In a parallel set of analyses, I have used alternative simulation and evaluation strategies to look more closely at rarefaction and its alternatives (38) and the practice of filtering low abundance sequences (4). The results of those studies are similar to this analysis. These studies demonstrate that it is actually sequence and OTU filtering that “requires the omission of available valid data” and that rarefaction is the only available method for controlling the effects of uneven sequencing. Far from being inadmissible, rarefaction of unfiltered data sets yields the most robust results when comparing communities based on alpha- and beta-diversity metrics.

MATERIALS AND METHODS

Reproducing WNWN protocol S1

The compressed directory published with WNWN as Protocol S1 is available on the PLOS Computational Biology website with WNWN at https://doi.org/10.1371/journal.pcbi.1003531.s001. To render the R markdown files to HTML files using software and packages as similar as possible to that of WNWN, I created an environment (see workflow/envs/nr-s1.yml in this study’s repository) that contained versions as close to those indicated in the pre-rendered files. The most important packages for the reproduction of the cluster analysis included DESeq (my version: v.1.39.0 vs WNWN version: v.1.14.0), edgeR (v.3.30.0 vs v.3.4.0), cluster (v.2.1.0 vs v.1.14.4), phyloseq (v.1.32.0 vs v.1.6.0), and PoiClaClu (v.1.0.2.1 vs v.1.0.2). In addition, I used R v.4.0.2, whereas the WNWN analysis used v.3.0.2. Finally, to render the simulation-cluster-accuracy-server.Rmd file to HTML, it was necessary to apply a patch to the code. This patch set the path to the location where the figures should be saved and removed the R code that deleted all objects in the environment.
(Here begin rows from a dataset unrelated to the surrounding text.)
-- ==== Sys2Proof/Decode.lean ====
section
/-!
DEFINITION. The decoder of the 32-bit words (02 R33 to R40, with the sub-op and reserved fields that each entry gives)
and, after it, the encoder of the instructions. A word that is no instruction is refused by name; the machine raises
ILLEGAL for it (R34, R35). Bit 0 is the least significant bit (R1).

Some definitions are marked noncomputable for one reason only: Lean's compiled code numbers at most 245 constructors
with fields, and Instr has more. They are ordinary structural definitions that the kernel evaluates on any word.
-/
namespace Sys2Proof

/-- Why a word is no instruction. -/
inductive DecodeError where
  /-- The major is reserved: 0x00, 0x24 to 0x27, 0x38 to 0x3F (R34). -/
  | reservedMajor
  /-- An A-side word with C = 1 (R35). -/
  | continuation
  /-- The sub-op code is not listed for the major (R35). -/
  | unlistedSub
  /-- A reserved or unused field is nonzero (R35). -/
  | reservedField
  /-- An operand value that the entry refuses (Instr.wellFormed). -/
  | reservedOperand
  deriving DecidableEq, Repr

/-- The field of len bits whose lowest bit is lo. -/
def fld (w : BitVec 32) (lo len : Nat) : BitVec len := w.extractLsb' lo len

/-- An instruction whose reserved fields hold. -/
def need (ok : Bool) (i : Instr) : Except DecodeError Instr := if ok then .ok i else .error .reservedField

/-- Major 0x01, INT (R39, R40). -/
def decodeInt (w : BitVec 32) : Except DecodeError Instr :=
  match fld w 0 6 with
  | 0#6 => need (fld w 7 3 == 0#3) (.add (fld w 20 5) (fld w 15 5) (fld w 10 5) (fld w 6 1))
  | 1#6 => need (fld w 7 3 == 0#3) (.sub (fld w 20 5) (fld w 15 5) (fld w 10 5) (fld w 6 1))
  | 2#6 => need (fld w 7 3 == 0#3) (.and (fld w 20 5) (fld w 15 5) (fld w 10 5) (fld w 6 1))
  | 3#6 => need (fld w 7 3 == 0#3) (.or (fld w 20 5) (fld w 15 5) (fld w 10 5) (fld w 6 1))
  | 4#6 => need (fld w 7 3 == 0#3) (.xor (fld w 20 5) (fld w 15 5) (fld w 10 5) (fld w 6 1))
  | 5#6 => need (fld w 7 3 == 0#3) (.sll (fld w 20 5) (fld w 15 5) (fld w 10 5) (fld w 6 1))
  | 6#6 => need (fld w 7 3 == 0#3) (.srl (fld w 20 5) (fld w 15 5) (fld w 10 5) (fld w 6 1))
  | 7#6 => need (fld w 7 3 == 0#3) (.sra (fld w 20 5) (fld w 15 5) (fld w 10 5) (fld w 6 1))
  | 8#6 => need (fld w 7 3 == 0#3) (.mul (fld w 20 5) (fld w 15 5) (fld w 10 5) (fld w 6 1))
  | 9#6 => need (fld w 7 3 == 0#3) (.mulh (fld w 20 5) (fld w 15 5) (fld w 10 5) (fld w 6 1))
  | 10#6 => need (fld w 7 3 == 0#3) (.mulhu (fld w 20 5) (fld w 15 5) (fld w 10 5) (fld w 6 1))
  | 11#6 => need (fld w 7 3 == 0#3) (.div (fld w 20 5) (fld w 15 5) (fld w 10 5) (fld w 6 1))
  | 12#6 => need (fld w 7 3 == 0#3) (.divu (fld w 20 5) (fld w 15 5) (fld w 10 5) (fld w 6 1))
  | 13#6 => need (fld w 7 3 == 0#3) (.rem (fld w 20 5) (fld w 15 5) (fld w 10 5) (fld w 6 1))
  | 14#6 => need (fld w 7 3 == 0#3) (.remu (fld w 20 5) (fld w 15 5) (fld w 10 5) (fld w 6 1))
  | 15#6 => need (fld w 7 3 == 0#3) (.min (fld w 20 5) (fld w 15 5) (fld w 10 5) (fld w 6 1))
  | 16#6 => need (fld w 7 3 == 0#3) (.max (fld w 20 5) (fld w 15 5) (fld w 10 5) (fld w 6 1))
  | 17#6 => need (fld w 7 3 == 0#3) (.minu (fld w 20 5) (fld w 15 5) (fld w 10 5) (fld w 6 1))
  | 18#6 => need (fld w 7 3 == 0#3) (.maxu (fld w 20 5) (fld w 15 5) (fld w 10 5) (fld w 6 1))
  | 19#6 => need (fld w 7 3 == 0#3) (.slt (fld w 20 5) (fld w 15 5) (fld w 10 5) (fld w 6 1))
  | 20#6 => need (fld w 7 3 == 0#3) (.sltu (fld w 20 5) (fld w 15 5) (fld w 10 5) (fld w 6 1))
  | 21#6 => need (fld w 7 3 == 0#3) (.addv (fld w 20 5) (fld w 15 5) (fld w 10 5) (fld w 6 1))
  | 22#6 => need (fld w 7 3 == 0#3) (.subv (fld w 20 5) (fld w 15 5) (fld w 10 5) (fld w 6 1))
  | 23#6 => need (fld w 7 8 == 0#8) (.clz (fld w 20 5) (fld w 15 5) (fld w 6 1))
  | 24#6 => need (fld w 7 8 == 0#8) (.popc (fld w 20 5) (fld w 15 5) (fld w 6 1))
  | _ => .error .unlistedSub

/-- Major 0x02, ADDI (R39, R40). -/
def decodeAddi (w : BitVec 32) : Except DecodeError Instr :=
  .ok (.addi (fld w 20 5) (fld w 15 5) (fld w 0 15))

/-- Major 0x03, IMM (R39, R40). -/
def decodeImm (w : BitVec 32) : Except DecodeError Instr :=
  match fld w 12 3 with
  | 0#3 => .ok (.andi (fld w 20 5) (fld w 15 5) (fld w 0 12))
  | 1#3 => .ok (.ori (fld w 20 5) (fld w 15 5) (fld w 0 12))
  | 2#3 => .ok (.xori (fld w 20 5) (fld w 15 5) (fld w 0 12))
  | 3#3 => .ok (.slti (fld w 20 5) (fld w 15 5) (fld w 0 12))
  | 4#3 => .ok (.sltiu (fld w 20 5) (fld w 15 5) (fld w 0 12))
  | 5#3 => need (fld w 6 6 == 0#6) (.slli (fld w 20 5) (fld w 15 5) (fld w 0 6))
  | 6#3 => need (fld w 6 6 == 0#6) (.srli (fld w 20 5) (fld w 15 5) (fld w 0 6))
  | 7#3 => need (fld w 6 6 == 0#6) (.srai (fld w 20 5) (fld w 15 5) (fld w 0 6))

/-- Major 0x04, HI (R39, R40). -/
def decodeHi (w : BitVec 32) : Except DecodeError Instr :=
  .ok (.hi (fld w 20 5) (fld w 0 20))

/-- Major 0x05, PCADD (R39, R40). -/
def decodePcadd (w : BitVec 32) : Except DecodeError Instr :=
  .ok (.pcadd (fld w 20 5) (fld w 0 20))

/-- Major 0x06, LD (R39, R40). -/
def decodeLd (w : BitVec 32) : Except DecodeError Instr :=
  match fld w 12 3 with
  | 0#3 => .ok (.lb (fld w 20 5) (fld w 15 5) (fld w 0 12))
  | 1#3 => .ok (.lh (fld w 20 5) (fld w 15 5) (fld w 0 12))
  | 2#3 => .ok (.lw (fld w 20 5) (fld w 15 5) (fld w 0 12))
  | 3#3 => .ok (.ld (fld w 20 5) (fld w 15 5) (fld w 0 12))
  | 4#3 => .ok (.lbu (fld w 20 5) (fld w 15 5) (fld w 0 12))
  | 5#3 => .ok (.lhu (fld w 20 5) (fld w 15 5) (fld w 0 12))
  | 6#3 => .ok (.lwu (fld w 20 5) (fld w 15 5) (fld w 0 12))
  | 7#3 => .ok (.ldk (fld w 20 5) (fld w 15 5) (fld w 0 12))

/-- Major 0x07, ST (R39, R40). -/
def decodeSt (w : BitVec 32) : Except DecodeError Instr :=
  match fld w 12 3 with
  | 0#3 => .ok (.sb (fld w 20 5) (fld w 15 5) (fld w 0 12))
  | 1#3 => .ok (.sh (fld w 20 5) (fld w 15 5) (fld w 0 12))
  | 2#3 => .ok (.sw (fld w 20 5) (fld w 15 5) (fld w 0 12))
  | 3#3 => .ok (.sd (fld w 20 5) (fld w 15 5) (fld w 0 12))
  | _ => .error .unlistedSub

/-- Major 0x08, BR (R39, R40). -/
def decodeBr (w : BitVec 32) : Except DecodeError Instr :=
  match fld w 12 3 with
  | 0#3 => .ok (.beq (fld w 20 5) (fld w 15 5) (fld w 0 12))
  | 1#3 => .ok (.bne (fld w 20 5) (fld w 15 5) (fld w 0 12))
  | 2#3 => .ok (.blt (fld w 20 5) (fld w 15 5) (fld w 0 12))
  | 3#3 => .ok (.bge (fld w 20 5) (fld w 15 5) (fld w 0 12))
  | 4#3 => .ok (.bltu (fld w 20 5) (fld w 15 5) (fld w 0 12))
  | 5#3 => .ok (.bgeu (fld w 20 5) (fld w 15 5) (fld w 0 12))
  | _ => .error .unlistedSub

/-- Major 0x09, JAL (R39, R40). -/
def decodeJal (w : BitVec 32) : Except DecodeError Instr :=
  .ok (.jal (fld w 0 25))

/-- Major 0x0A, JALR (R39, R40). -/
def decodeJalr (w : BitVec 32) : Except DecodeError Instr :=
  .ok (.jalr (fld w 20 5) (fld w 15 5) (fld w 0 15))

/-- Major 0x0B, LOOP (R39, R40). -/
def decodeLoop (w : BitVec 32) : Except DecodeError Instr :=
  match fld w 12 3 with
  | 0#3 => need (fld w 20 5 == 0#5) (.loop0 (fld w 15 5) (fld w 0 12))
  | 1#3 => need (fld w 20 5 == 0#5) (.loop1 (fld w 15 5) (fld w 0 12))
  | 2#3 => need (fld w 20 5 == 0#5) (.loopi0 (fld w 15 5) (fld w 0 12))
  | 3#3 => need (fld w 20 5 == 0#5) (.loopi1 (fld w 15 5) (fld w 0 12))
  | 4#3 => need (fld w 15 10 == 0#10 && fld w 0 12 == 0#12) (.lexit0)
  | 5#3 => need (fld w 15 10 == 0#10 && fld w 0 12 == 0#12) (.lexit1)
  | _ => .error .unlistedSub

/-- Major 0x0C, QUE (R39, R40). -/
def decodeQue (w : BitVec 32) : Except DecodeError Instr :=
  match fld w 0 4 with
  | 0#4 => need (fld w 4 11 == 0#11) (.qpop (fld w 20 5) (fld w 15 5))
  | 1#4 => need (fld w 4 11 == 0#11) (.qcnt (fld w 20 5) (fld w 15 5))
  | 2#4 => need (fld w 4 11 == 0#11) (.qdrain (fld w 20 5) (fld w 15 5))
  | _ => .error .unlistedSub

/-- Major 0x0D, FPS (R39, R40). -/
def decodeFps (w : BitVec 32) : Except DecodeError Instr :=
  match fld w 0 6 with
  | 0#6 => .ok (.fadd (fld w 20 5) (fld w 15 5) (fld w 10 5) (fld w 8 2) (fld w 6 2))
  | 1#6 => .ok (.fsub (fld w 20 5) (fld w 15 5) (fld w 10 5) (fld w 8 2) (fld w 6 2))
  | 2#6 => .ok (.fmul (fld w 20 5) (fld w 15 5) (fld w 10 5) (fld w 8 2) (fld w 6 2))
  | 3#6 => .ok (.fdiv (fld w 20 5) (fld w 15 5) (fld w 10 5) (fld w 8 2) (fld w 6 2))
  | 4#6 => need (fld w 10 5 == 0#5) (.fsqrt (fld w 20 5) (fld w 15 5) (fld w 8 2) (fld w 6 2))
  | 5#6 => need (fld w 6 2 == 0#2) (.fmin (fld w 20 5) (fld w 15 5) (fld w 10 5) (fld w 8 2))
  | 6#6 => need (fld w 6 2 == 0#2) (.fmax (fld w 20 5) (fld w 15 5) (fld w 10 5) (fld w 8 2))
  | 7#6 => need (fld w 6 2 == 0#2) (.feq (fld w 20 5) (fld w 15 5) (fld w 10 5) (fld w 8 2))
  | 8#6 => need (fld w 6 2 == 0#2) (.flt (fld w 20 5) (fld w 15 5) (fld w 10 5) (fld w 8 2))
  | 9#6 => need (fld w 6 2 == 0#2) (.fle (fld w 20 5) (fld w 15 5) (fld w 10 5) (fld w 8 2))
  | 10#6 => .ok (.fcvtfi (fld w 20 5) (fld w 15 5) (fld w 10 5) (fld w 8 2) (fld w 6 2))
  | 11#6 => .ok (.fcvtif (fld w 20 5) (fld w 15 5) (fld w 10 5) (fld w 8 2) (fld w 6 2))
  | 12#6 => need (fld w 10 5 == 0#5) (.fcvtff (fld w 20 5) (fld w 15 5) (fld w 8 2) (fld w 6 2))
  | 13#6 => need (fld w 10 5 == 0#5 && fld w 6 2 == 0#2) (.fclass (fld w 20 5) (fld w 15 5) (fld w 8 2))
  | 14#6 => .ok (.fma (fld w 20 5) (fld w 15 5) (fld w 10 5) (fld w 8 2) (fld w 6 2))
  | _ => .error .unlistedSub

/-- Major 0x0E, AMO (R39, R40). -/
def decodeAmo (w : BitVec 32) : Except DecodeError Instr :=
  match fld w 0 4 with
  | 0#4 => .ok (.amoswap (fld w 20 5) (fld w 15 5) (fld w 10 5) (fld w 7 3) (fld w 5 2) (fld w 4 1))
  | 1#4 => .ok (.amoadd (fld w 20 5) (fld w 15 5) (fld w 10 5) (fld w 7 3) (fld w 5 2) (fld w 4 1))
  | 2#4 => .ok (.amoand (fld w 20 5) (fld w 15 5) (fld w 10 5) (fld w 7 3) (fld w 5 2) (fld w 4 1))
  | 3#4 => .ok (.amoor (fld w 20 5) (fld w 15 5) (fld w 10 5) (fld w 7 3) (fld w 5 2) (fld w 4 1))
  | 4#4 => .ok (.amoxor (fld w 20 5) (fld w 15 5) (fld w 10 5) (fld w 7 3) (fld w 5 2) (fld w 4 1))
  | 5#4 => .ok (.amomin (fld w 20 5) (fld w 15 5) (fld w 10 5) (fld w 7 3) (fld w 5 2) (fld w 4 1))
  | 6#4 => .ok (.amomax (fld w 20 5) (fld w 15 5) (fld w 10 5) (fld w 7 3) (fld w 5 2) (fld w 4 1))
  | 7#4 => .ok (.amominu (fld w 20 5) (fld w 15 5) (fld w 10 5) (fld w 7 3) (fld w 5 2) (fld w 4 1))
  | 8#4 => .ok (.amomaxu (fld w 20 5) (fld w 15 5) (fld w 10 5) (fld w 7 3) (fld w 5 2) (fld w 4 1))
  | 9#4 => .ok (.amocas (fld w 20 5) (fld w 15 5) (fld w 10 5) (fld w 7 3) (fld w 5 2) (fld w 4 1))
  | 10#4 => need (fld w 10 5 == 0#5 && fld w 5 2 == 0#2) (.lda (fld w 20 5) (fld w 15 5) (fld w 7 3) (fld w 4 1))
  | 11#4 => need (fld w 20 5 == 0#5 && fld w 5 2 == 0#2) (.stl (fld w 15 5) (fld w 10 5) (fld w 7 3) (fld w 4 1))
  | 12#4 => .ok (.amofadd (fld w 20 5) (fld w 15 5) (fld w 10 5) (fld w 7 3) (fld w 5 2) (fld w 4 1))
  | _ => .error .unlistedSub

/-- Major 0x0F, SYNC (R39, R40). -/
def decodeSync (w : BitVec 32) : Except DecodeError Instr :=
  match fld w 12 3 with
  | 0#3 => need (fld w 15 10 == 0#10 && fld w 7 5 == 0#5 && fld w 2 2 == 0#2) (.fence (fld w 4 3) (fld w 0 2))
  | 1#3 => need (fld w 15 10 == 0#10 && fld w 7 5 == 0#5) (.pfence (fld w 4 3) (fld w 0 4))
  | 2#3 => need (fld w 15 10 == 0#10 && fld w 7 5 == 0#5 && fld w 0 4 == 0#4) (.bar (fld w 4 3))
  | _ => .error .unlistedSub

/-- Major 0x10, SBAR (R39, R40). -/
def decodeSbar (w : BitVec 32) : Except DecodeError Instr :=
  need (fld w 19 6 == 0#6) (.sbar (fld w 16 3) (fld w 8 8) (fld w 0 8))

/-- Major 0x11, SYS (R39, R40). -/
def decodeSys (w : BitVec 32) : Except DecodeError Instr :=
  match fld w 12 3 with
  | 0#3 => need (fld w 15 5 == 0#5) (.srr (fld w 20 5) (fld w 0 12))
  | 1#3 => need (fld w 20 5 == 0#5) (.srw (fld w 15 5) (fld w 0 12))
  | 2#3 => .ok (.srs (fld w 20 5) (fld w 15 5) (fld w 0 12))
  | 3#3 => .ok (.src (fld w 20 5) (fld w 15 5) (fld w 0 12))
  | 4#3 => if fld w 11 1 == 0#1 then need (fld w 15 10 == 0#10) (.trap (fld w 0 11)) else need (fld w 15 10 == 0#10) (.breakpoint (fld w 0 11))
  | 5#3 => need (fld w 15 10 == 0#10 && fld w 0 12 == 0#12) (.tret)
  | 6#3 => need (fld w 15 10 == 0#10 && fld w 0 12 == 0#12) (.uret)
  | 7#3 => need (fld w 0 12 == 0#12) (.wfe (fld w 20 5) (fld w 15 5))

/-- Major 0x12, SYSX (R39, R40). -/
def decodeSysx (w : BitVec 32) : Except DecodeError Instr :=
  match fld w 0 4 with
  | 0#4 => need (fld w 20 5 == 0#5 && fld w 4 6 == 0#6) (.vtinv (fld w 15 5) (fld w 10 5))
  | 1#4 => need (fld w 20 5 == 0#5 && fld w 4 6 == 0#6) (.ptinv (fld w 15 5) (fld w 10 5))
  | 2#4 => need (fld w 4 11 == 0#11) (.ctxsave (fld w 20 5) (fld w 15 5))
  | 3#4 => need (fld w 4 11 == 0#11) (.ctxload (fld w 20 5) (fld w 15 5))
  | _ => .error .unlistedSub

/-- Major 0x13, LNCH (R39, R40). -/
def decodeLnch (w : BitVec 32) : Except DecodeError Instr :=
  match fld w 0 4 with
  | 0#4 => need (fld w 4 11 == 0#11) (.launch (fld w 20 5) (fld w 15 5))
  | 1#4 => need (fld w 4 6 == 0#6) (.launchc (fld w 20 5) (fld w 15 5) (fld w 10 5))
  | 2#4 => need (fld w 4 11 == 0#11) (.lwait (fld w 20 5) (fld w 15 5))
  | 3#4 => need (fld w 4 21 == 0#21) (.yield)
  | 4#4 => need (fld w 4 11 == 0#11) (.lstat (fld w 20 5) (fld w 15 5))
  | 5#4 => need (fld w 4 21 == 0#21) (.endThread)
  | _ => .error .unlistedSub

/-- Major 0x14, HCTL (R39, R40). -/
def decodeHctl (w : BitVec 32) : Except DecodeError Instr :=
  match fld w 0 4 with
  | 0#4 => need (fld w 4 11 == 0#11) (.hclaim (fld w 20 5) (fld w 15 5))
  | 1#4 => need (fld w 15 10 == 0#10 && fld w 4 6 == 0#6) (.hfree (fld w 10 5))
  | 2#4 => need (fld w 15 5 == 0#5 && fld w 4 6 == 0#6) (.hstat (fld w 20 5) (fld w 10 5))
  | 3#4 => need (fld w 4 6 == 0#6) (.hdrain (fld w 20 5) (fld w 15 5) (fld w 10 5))
  | _ => .error .unlistedSub

/-- Major 0x15, STG (R39, R40). -/
def decodeStg (w : BitVec 32) : Except DecodeError Instr :=
  match fld w 0 3 with
  | 0#3 => need (fld w 12 3 == 0#3 && fld w 3 3 == 0#3) (.ldt (fld w 6 4) (fld w 20 5) (fld w 15 5) (fld w 10 2))
  | 1#3 => need (fld w 12 3 == 0#3 && fld w 3 3 == 0#3) (.stt (fld w 6 4) (fld w 20 5) (fld w 15 5) (fld w 10 2))
  | 2#3 => need (fld w 10 5 == 0#5 && fld w 3 3 == 0#3) (.txn (fld w 6 4) (fld w 20 5) (fld w 15 5))
  | 3#3 => need (fld w 3 12 == 0#12) (.stqry (fld w 20 5) (fld w 15 5))
  | 4#3 => need (fld w 3 7 == 0#7) (.stload (fld w 20 5) (fld w 15 5) (fld w 10 5))
  | 5#3 => need (fld w 3 12 == 0#12) (.stbind (fld w 20 5) (fld w 15 5))
  | 6#3 => need (fld w 15 5 == 0#5 && fld w 3 7 == 0#7) (.stunbind (fld w 20 5) (fld w 10 5))
  | _ => .error .unlistedSub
Both changes were necessary to better organize the project and had no substantial bearing on the content of the rendered HTML file.

Simulated communities

The code contained within simulation-cluster-accuracy-server.Rmd was spilt into individual R scripts and modified to make the generation of the simulated communities more modular and scalable. The code for generating the simulated communities was run using the nr-s1 Conda environment. The ocean and feces parent distributions were generated as described above. Five variables were altered to simulate each set of communities. First, eight mixing fractions were used to manipulate the effect size between the two simulated treatment groups with 40 samples per group. These were the same effect sizes used in the WNWN study (1.00 [i.e., no difference], 1.15, 1.25, 1.50, 1.75, 2.00, 2.50, and 3.50). Second, the number of sequences in each of the 80 samples was either randomly selected from the 26 library sizes contained within the GlobalPatterns data set or from a log distribution of 80 sequencing depths evenly distributed between the most shallow (58,688 sequences) and deeply (2,357,181 sequences) sequenced samples in the GlobalPatterns data set (Fig. S6). Third, the resulting 80 sequencing depths were scaled so that the median sequencing depth across the 80 samples was either 1,000, 2,000, 5,000, 10,000, or 50,000 sequences. Fourth, the sequencing depth of each sample was either randomly assigned to each treatment group or assigned so that those depths less than or greater than the median were assigned to separate treatment groups. Finally, each set of conditions was replicated 100 times. These five parameters resulted in 1,600 simulated data sets (eight effect sizes × two sequencing depth models × five sequencing depths × two sequencing depth assignment models × 100 replicates).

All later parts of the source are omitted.